I wouldn't care to give a 100% guarantee that asking a real
h/w device to DMA to itself didn't cause it to misbehave :-)
It's more likely to happen-to-work because the DMA engine bit
of a real h/w device is going to be decoupled somewhat from
the respond-to-memory-transactions-for-registers logic, but
it probably wasn't something the designers were actively
thinking about either...
I think some device want such peer to peer transactions:
https://git.kernel.org/pub/scm/linux/kernel/git/torvalds/linux.git/tree/Documentation/driver-api/pci/p2pdma.rst
That's a device DMAing to another device, not DMAing to *itself*
(device-to-another-device DMA should work fine in QEMU). And only
a very few devices will ever be sensible targets of the DMA --
basically things like nvme that have a looks-like-memory area,
or special cases like doorbell registers.

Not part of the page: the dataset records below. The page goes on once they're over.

/-- Whether a step with its constant is allowed for an element type (Table 11.2, R259). -/
def jigStepOk (ty : EType) (code : Nat) (c : Word) : Bool :=
  if ty.isFloat then
    [1, 2, 3, 4, 5, 6, 10].contains code && (code == 3 || c.extractLsb' 32 32 == 0) &&
      (code != 10 || (rndpBits c).isSome)
  else
    1 ≤ code && code ≤ 9 && (code != 8 || c.toNat ≤ 63) && (code != 9 || (1 ≤ c.toNat && c.toNat ≤ 64))

/-- The jig that a record of 64 B defines, its binary8 slot resolved from FPMODE; none where it is malformed. Bits 63:32 of
every floating constant but FMAC's must be zero, those of steps at or beyond NSTEP too (R257). -/
def jigOf (fp : Word) (bs : List Byte) : Option Jig :=
  let b (i : Nat) : Nat := (bs.getD i 0).toNat
  let n := b 1 % 8
  let steps := (List.range n).map fun i => (b (4 + i), ofBytes ((bs.drop (16 + 8 * i)).take 8))
  let unused := (List.range 4).filter (n ≤ ·)
  let zero := ([2, 3] ++ span 8 8 ++ span 48 16 ++ unused.map (4 + ·)).all fun i => b i == 0
  let high := (unused.flatMap fun i => span (20 + 8 * i) 4).any fun i => b i != 0
  match EType.ofCode (BitVec.ofNat 4 (b 0)) with
  | none => none
  | some ty =>
    if 16 ≤ b 0 || !jigTypes.contains ty || !zero || (ty.isFloat && high) || n == 0 || 4 < n || b 1 / 8 % 16 != 0 ||
        !steps.all fun st => jigStepOk ty st.1 st.2 then none
    else
      some { ety := ty, b8 := if ty = .b8a then fpSlotA fp else if ty = .b8b then fpSlotB fp else {},
             sat := b 1 / 128 == 1, steps }

/-! ## The transform (R258) -/

/-- The format of a floating jig's elements. -/
def Jig.fmt (j : Jig) : FFmt :=
  match j.ety with
  | .f16 => .f16 | .bf16 => .bf16 | .b8a => .b8 j.b8 | .b8b => .b8 j.b8 | _ => .f32

/-- Rounds a value to c significant bits, to nearest even. -/
def roundSig (v : FVal) (c : Nat) : FVal :=
  match v with
  | .fin n m e =>
    let k := Nat.log2 m + 1
    if m = 0 ∨ k ≤ c then v else .fin n (roundInt .rne n m (-((k - c : Nat) : Int))).1 (e + (k - c : Nat))
  | _ => v

/-- One step of a floating jig on an FP32 code. -/
def jigStepF (code : Nat) (c : Word) (x : Nat) : Nat :=
  let v := decodeF .f32 x
  let lo := decodeF .f32 (elemAt c 32 0)
  let r (ops : List FVal) (y : Option FVal) : Nat := (finishOp .f32 .rne false false ops y).1
  match code with
  | 1 => r [v, lo] (xmul v lo)
  | 2 => r [v, lo] (xadd .rne v lo)
  | 3 =>
    let hi := decodeF .f32 (elemAt c 32 1)
    r [v, lo, hi] ((xmul v lo).bind fun p => xadd .rne p hi)
  | 4 => (fminmax .f32 false false v lo).1
  | 5 => (fminmax .f32 false true v lo).1
  | 6 => if !v.isNan && !lo.isNan && fcompare (v.withNeg false) lo < 0 then 0 else x
  | _ => r [v] (some (roundSig v ((rndpBits c).getD 24)))

/-- One step of an integer jig, before the reduction modulo 2^64. -/
def jigStepI (signed : Bool) (code : Nat) (c : Word) (v : Int) : Int :=
  let k := c.toNat
  let w := BitVec.ofInt 64 v
  match code with
  | 1 => v * c.toInt
  | 2 => v + c.toInt
  | 3 => v * (c.setWidth 32).toInt + (c.extractLsb' 32 32).toInt
  | 4 => min v c.toInt
  | 5 => max v c.toInt
  | 6 => if (v.natAbs : Int) < c.toInt then 0 else v
  | 7 => (w ^^^ c).toInt
  | 8 => if signed then v / (2 ^ k : Nat) else (w.toNat / 2 ^ k : Nat)
  | _ =>
    let lo : Int := if signed then -(2 ^ (k - 1) : Nat) else 0
    let hi : Int := if signed then (2 ^ (k - 1) : Nat) - 1 else (2 ^ k : Nat) - 1
    min (max v lo) hi

/-- A jig on one element. -/
def Jig.elem (j : Jig) (x : Nat) : Nat :=
  if j.ety.isFloat then
    let v0 := decodeF j.fmt x
    let v := j.steps.foldl (fun v st => jigStepF st.1 st.2 v) (roundTo .f32 .rne false false [v0] v0).1
    let r := decodeF .f32 v
    (roundTo j.fmt .rne j.sat false [r] r).1
  else
    let sg := EType.signedInt j.ety
    let v := j.steps.foldl (fun v st => (BitVec.ofInt 64 (jigStepI sg st.1 st.2 v)).toInt) (readInt sg j.ety.width x)
    fitInt j.ety j.sat v

/-- A jig on the bytes of a row. -/
def Jig.row (j : Jig) (bs : List Byte) : List Byte :=
  let k := j.ety.width / 8
  (List.range (bs.length / k)).flatMap fun i => leBytes k (j.elem (natOfBytes ((bs.drop (k * i)).take k)))

/-! ## JIG.DEF (R259) -/

/-- The jig-conflict trap. -/
def jigBad (detail : Nat) : Trap := { code := 0x1B, detail }

/-- Effect of `JIG.DEF`: the record is read precisely, and the slot is written in every channel. -/
def effJigDef (a : Args) (s : State) (g : Grp) : Res :=
  let w := leaderOf g
  let x := s.warp w
  let p := s.sval g (srcA a)
  let slot := (a.imm.extractLsb' 0 4).toNat
  if 3 < spaceOf p ∨ p.extractLsb' 48 12 ≠ 0 then .trap s ⟨0x13, 0, p⟩
  else if p.toNat % 64 ≠ 0 then .trap s ⟨0x12, 0, p⟩
  else
    match s.places w {} p 64 with
    | (s1, .error e) => .trap s1 e.trap
    | (s1, .ok ps) =>
      let ls := memLocs ps
      if s1.ownHeld [w] ls || s1.blocked w s1.nextId ls then .stall s
      else
      let (s2, r) := s1.readNow w 0 ls
      let used := s.regions.any fun q => q.ctx == x.ctx && q.passes.any fun y => y.slot == slot
      match r.poison ls, jigOf x.fpmode (ls.map r.byte) with
      | some _, _ => .trap s2 ⟨0x14, 0, p⟩
      | none, j =>
        if used then .trap s2 (jigBad 0x01)
        else if !(s.ctx x.ctx).crec.jigGrant.getLsbD slot then .trap s2 (jigBad 0x04)
        else
          match j with
          | none => .trap s2 (jigBad 0x06)
          | some j =>
            if 255 ≤ x.bankCnt then .stall s
            else
              let (id, s3) := s2.fresh
              .next ({ s3 with
                jigs := mins s3.jigs slot (some j)
                pend := mins s3.pend id (.jigDef w) }.modWarp w fun y => { y with bankCnt := y.bankCnt + 1 })

/-- `JIG.DEF` (R259). -/
def execJigDef (a : Args) (s : State) : Host.Outcome State Fault Refusal := s.issue .jigDef a (effJigDef a)
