/-- R12, R307, R315, R318: at reset every die is held in reset, TIMER and every measurement register are zero, no context,
block or warp is resident, memory lists nothing and is in its canonical form, and the first step is the boot. By the model's
choice INJ, BANK_ERR_STATUS and FENCE of every channel are zero (notes/assumptions/1), an unlisted byte reads as it does
(notes/assumptions/2), and an empty agenda begins with the boot (notes/assumptions/4). -/
def Obligations.ResetState : Prop :=
  (∀ d, (State.reset.die d).st = .reset) ∧ State.reset.timer = 0 ∧ (∀ n, State.reset.island.mr n = 0) ∧
  State.reset.ctxs = [] ∧ State.reset.blocks = [] ∧ State.reset.warps = [] ∧ State.reset.pend = [] ∧
  State.reset.mem.bytes = [] ∧ State.reset.mem.wf = true ∧ (∀ k b, ((State.reset.core k).band b).st = .off) ∧
  (∀ c, (State.reset.chan c).fence = 0 ∧ (State.reset.chan c).bes = 0 ∧ (State.reset.chan c).inj = 0) ∧
  State.reset.island.boot = .cold ∧ step State.reset = settled (exec (.powerOn State.reset.island.fw) State.reset)

namespace Sys2Proof.Claims

/-- What every step keeps: memory's canonical form, and measurement registers 4 to 7 at zero (R318). -/
def Steady (s : State) : Prop := s.mem.wf = true ∧ ∀ n, 4 ≤ n → n ≤ 7 → s.island.mr n = 0

end Sys2Proof.Claims

/-- R314, R318: every step of the device, from any state, gives a next state; it keeps memory in its canonical form and MR_4 to
MR_7 at zero, and TIMER never goes back. -/
def Obligations.StepKeeps : Prop :=
  ∀ s : State, (∃ t, step s = .next t) ∧
    ∀ t, step s = .next t → (Claims.Steady s → Claims.Steady t) ∧ s.timer ≤ t.timer
end

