-- ==== Sys2Proof/Laws/State.lean ====
section
/-! SUPPORT. What each update of the state leaves as it was: one lemma per field per update, and what reading back gives. -/

namespace Sys2Proof.Machine

/-! ## `modWarp` -/

@[simp] theorem State.modWarp_agenda (s : State) (w : Nat) (f : Warp → Warp) : (s.modWarp w f).agenda = s.agenda := rfl
@[simp] theorem State.modWarp_turn (s : State) (w : Nat) (f : Warp → Warp) : (s.modWarp w f).turn = s.turn := rfl
@[simp] theorem State.modWarp_cur (s : State) (w : Nat) (f : Warp → Warp) : (s.modWarp w f).cur = s.cur := rfl
@[simp] theorem State.modWarp_clock (s : State) (w : Nat) (f : Warp → Warp) : (s.modWarp w f).clock = s.clock := rfl
@[simp] theorem State.modWarp_timer (s : State) (w : Nat) (f : Warp → Warp) : (s.modWarp w f).timer = s.timer := rfl
@[simp] theorem State.modWarp_nextId (s : State) (w : Nat) (f : Warp → Warp) : (s.modWarp w f).nextId = s.nextId := rfl
@[simp] theorem State.modWarp_free (s : State) (w : Nat) (f : Warp → Warp) : (s.modWarp w f).free = s.free := rfl
@[simp] theorem State.modWarp_mem (s : State) (w : Nat) (f : Warp → Warp) : (s.modWarp w f).mem = s.mem := rfl
@[simp] theorem State.modWarp_ctxs (s : State) (w : Nat) (f : Warp → Warp) : (s.modWarp w f).ctxs = s.ctxs := rfl
@[simp] theorem State.modWarp_blocks (s : State) (w : Nat) (f : Warp → Warp) : (s.modWarp w f).blocks = s.blocks := rfl
@[simp] theorem State.modWarp_cores (s : State) (w : Nat) (f : Warp → Warp) : (s.modWarp w f).cores = s.cores := rfl
@[simp] theorem State.modWarp_dies (s : State) (w : Nat) (f : Warp → Warp) : (s.modWarp w f).dies = s.dies := rfl
@[simp] theorem State.modWarp_links (s : State) (w : Nat) (f : Warp → Warp) : (s.modWarp w f).links = s.links := rfl
@[simp] theorem State.modWarp_ports (s : State) (w : Nat) (f : Warp → Warp) : (s.modWarp w f).ports = s.ports := rfl
@[simp] theorem State.modWarp_chans (s : State) (w : Nat) (f : Warp → Warp) : (s.modWarp w f).chans = s.chans := rfl
@[simp] theorem State.modWarp_jigs (s : State) (w : Nat) (f : Warp → Warp) : (s.modWarp w f).jigs = s.jigs := rfl
@[simp] theorem State.modWarp_regions (s : State) (w : Nat) (f : Warp → Warp) : (s.modWarp w f).regions = s.regions := rfl
@[simp] theorem State.modWarp_held (s : State) (w : Nat) (f : Warp → Warp) : (s.modWarp w f).held = s.held := rfl
@[simp] theorem State.modWarp_pend (s : State) (w : Nat) (f : Warp → Warp) : (s.modWarp w f).pend = s.pend := rfl
@[simp] theorem State.modWarp_far (s : State) (w : Nat) (f : Warp → Warp) : (s.modWarp w f).far = s.far := rfl
@[simp] theorem State.modWarp_hostQs (s : State) (w : Nat) (f : Warp → Warp) : (s.modWarp w f).hostQs = s.hostQs := rfl
@[simp] theorem State.modWarp_bound (s : State) (w : Nat) (f : Warp → Warp) : (s.modWarp w f).bound = s.bound := rfl
@[simp] theorem State.modWarp_saves (s : State) (w : Nat) (f : Warp → Warp) : (s.modWarp w f).saves = s.saves := rfl
@[simp] theorem State.modWarp_sysFj (s : State) (w : Nat) (f : Warp → Warp) : (s.modWarp w f).sysFj = s.sysFj := rfl
@[simp] theorem State.modWarp_budgetAt (s : State) (w : Nat) (f : Warp → Warp) : (s.modWarp w f).budgetAt = s.budgetAt := rfl
@[simp] theorem State.modWarp_energyAt (s : State) (w : Nat) (f : Warp → Warp) : (s.modWarp w f).energyAt = s.energyAt := rfl
@[simp] theorem State.modWarp_island (s : State) (w : Nat) (f : Warp → Warp) : (s.modWarp w f).island = s.island := rfl
@[simp] theorem State.modWarp_remapped (s : State) (w : Nat) (f : Warp → Warp) : (s.modWarp w f).remapped = s.remapped := rfl
@[simp] theorem State.modWarp_joint (s : State) (w : Nat) (f : Warp → Warp) : (s.modWarp w f).joint = s.joint := rfl
@[simp] theorem State.modWarp_dones (s : State) (w : Nat) (f : Warp → Warp) : (s.modWarp w f).dones = s.dones := rfl
@[simp] theorem State.modWarp_badSpares (s : State) (w : Nat) (f : Warp → Warp) : (s.modWarp w f).badSpares = s.badSpares := rfl
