/-- An elementwise instruction writes its destination from a function of each lane's operands (R6, R27, R28). -/
theorem State.elementwise_wrote (s : State) (g : Grp) (a : Args) (sa sb sc : Src) (F : LaneIn → Word × Nat)
    (h : s.GrpOk g) :
    State.WroteD s (s.elementwise g a sa sb sc F) a (Args.vec a) g (s.actedOf a)
      (fun m l => (F (s.laneIn a sa sb sc (leaderOf g) m l)).1)
      (fun m => flagsOf a (s.actedOf a m) fun l =>
        (F (s.laneIn a sa sb sc (leaderOf g) (if a.scope = .warp then leaderOf g else m.1) l)).2) := by
  unfold elementwise
  simp only
  split
  next hs =>
    have := setScalar_wrote s g a (s.actedOf a) (F (s.laneIn a sa sb sc (leaderOf g) (leaderOf g) 0)).1
      (F (s.laneIn a sa sb sc (leaderOf g) (leaderOf g) 0)).2 h
      (fun m l => (F (s.laneIn a sa sb sc (leaderOf g) m l)).1) rfl
    simpa [flagsOf, hs, Args.vec] using this
  next hs =>
    have hv : Args.vec a = true := by simpa [Args.vec] using hs
    have := writeLanes_wrote s g a (s.actedOf a) (fun m l => F (s.laneIn a sa sb sc (leaderOf g) m.1 l)) h
      (fun m => actedOf_lt) (fun m l => (F (s.laneIn a sa sb sc (leaderOf g) m l)).1) (fun _ _ _ => rfl)
    simpa [flagsOf, hs, hv] using this

theorem State.elementwise_listed (s : State) (g : Grp) (a : Args) (sa sb sc : Src) (F : LaneIn → Word × Nat) (v : Nat) :
    (mfind (s.elementwise g a sa sb sc F).warps v).isSome = (mfind s.warps v).isSome := by
  unfold elementwise
  simp only
  split
  · rw [modWarps_listed]
    unfold setScalar
    split
    · simp
    · rfl
    · rfl
  · exact foldWarps_listed s g (fun m w => w.writeLanes a.d.toNat (s.actedOf a m) fun l =>
      F (s.laneIn a sa sb sc (leaderOf g) m.1 l)) v

/-- The group of an instruction that issues, in the state that its effect sees. -/
theorem State.Issues.grpOk {s : State} {o : Op} {a : Args} {poison : State → Grp → Option Trap} {g : Grp}
    (h : s.Issues o a poison g) : (s.opened o a g).GrpOk g := by
  obtain ⟨hn, hr, hc⟩ := h.grp
  have ho := h.opened
  refine ⟨hn, fun m hm => by rw [ho.warps]; exact hr m hm, ?_⟩
  rw [ho.blks, ho.warp]
  exact (h.home _ (Grp.leader_mem hc)).block

/-! ## Predicates -/

/-- Writing a predicate, and flags, in every member. -/
theorem State.pset_wrote (s : State) (g : Grp) (d : Nat) (pv : Nat × Mask → Warp → Mask) (fl : Nat × Mask → Nat)
    (h : s.GrpOk g) :
    State.WroteP s (g.foldl (fun t m => t.modWarp m.1 fun w => (w.pset d (pv m w)).setFlags (fl m)) s) d g
      (fun m => pv m (s.warp m.1)) (fun m => BitVec.ofNat 64 (fl m)) := by
  obtain ⟨h1, h2, h3⟩ := foldWarps g (fun m w => (w.pset d (pv m w)).setFlags (fl m)) s h.nodup h.listed
  refine ⟨h1, fun m hm => ?_, h3, fun m hm n => ?_⟩
  · rw [h2 m hm]
    unfold Warp.pset Warp.setFlags
    split <;> rfl
  · rw [h2 m hm]
    exact Warp.pset_pget _ _ _ _

/-- Bits of a predicate after lanes of it are written. -/
theorem pred_bits (x : Mask) (ls : List Nat) (r : Nat → Bool) (j : Nat) (hj : j < 32) (h : ∀ k ∈ ls, k < 32) :
    ((x &&& ~~~maskOf ls) ||| maskOf (ls.filter r)).getLsbD j = if j ∈ ls then r j else x.getLsbD j := by
  have hm : ∀ ls : List Nat, (∀ k ∈ ls, k < 32) → (maskOf ls).getLsbD j = decide (j ∈ ls) := by
    intro ls h
    have : ∀ (ls : List Nat) (m : Mask), (∀ k ∈ ls, k < 32) →
        (ls.foldl (fun (m : Mask) (l : Nat) => m ||| (1 <<< l)) m).getLsbD j = (m.getLsbD j || decide (j ∈ ls)) := by
      intro ls
      induction ls with
      | nil => simp
      | cons l ls ih =>
        intro m h
        simp only [List.foldl_cons]
        rw [ih _ fun k hk => h k (List.mem_cons_of_mem _ hk)]
        have hl := h l (List.mem_cons_self ..)
        have hb : (((1 <<< l : Nat) : Mask)).getLsbD j = decide (j = l) := by
          change (BitVec.ofNat 32 (1 <<< l)).getLsbD j = _
          rw [BitVec.getLsbD_ofNat, Nat.one_shiftLeft, Nat.testBit_two_pow]
          simp [hj, eq_comm]
        rw [BitVec.getLsbD_or, hb]
        by_cases e : j = l <;> simp [e]
    simpa [maskOf] using this ls 0 h
  have hf : ∀ k ∈ ls.filter r, k < 32 := fun k hk => h k (List.mem_filter.1 hk).1
  rw [BitVec.getLsbD_or, BitVec.getLsbD_and, BitVec.getLsbD_not, hm ls h, hm _ hf]
  by_cases hjl : j ∈ ls <;> simp [hjl, hj]
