-- ==== Sys2Proof/Laws/PerInstr.lean ====
section
/-! SUPPORT. Per instruction: a program instruction is made of its name and fields, and its words have the length, the
opcode and the form of its row; an event has no words, and a reserved opcode is one. -/

namespace Sys2Proof.Laws.Codec

/-- The shape of an instruction's words. -/
def Statement (i : Instr) : Prop :=
  match i.op? with
  | some (o, a) => Instr.ofOp o a = i ∧ (encode i).length = a.form.len ∧
      ∀ w ∈ (encode i).head?,
        opcField w = BitVec.ofNat 7 (rowOf o a.func.toNat).opc ∧ w.extractLsb' 0 2 = a.form.code
  | none => (encode i).length ≤ 1

/-- The statement for a program instruction. -/
theorem of_op (o : Op) (a : Args) : Statement (Instr.ofOp o a) := by
  simp only [Statement, Instr.op?_ofOp, encode_ofOp]
  exact ⟨trivial, encodeArgs_shape _ a⟩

Yeah, this is the interesting part for QEMU. How should we
structure devices that do DMA so that we can be sure that
the device emulation at least doesn't crash? We could have
a rule that all devices that do DMA must always postpone
all of that DMA to a bottom-half, but that's a lot of
refactoring of a lot of device code...
It looks to me the issue happens only for device with loopback
I think in principle we have a problem for any device that
(a) has memory mapped registers and (b) does DMA reads
whose address is guest-controlled. Loopback isn't a
requirement -- if the guest programs, say, an RX descriptor
base address to point at the device's own registers, you
get exactly the same kind of unexpected-reentrancy.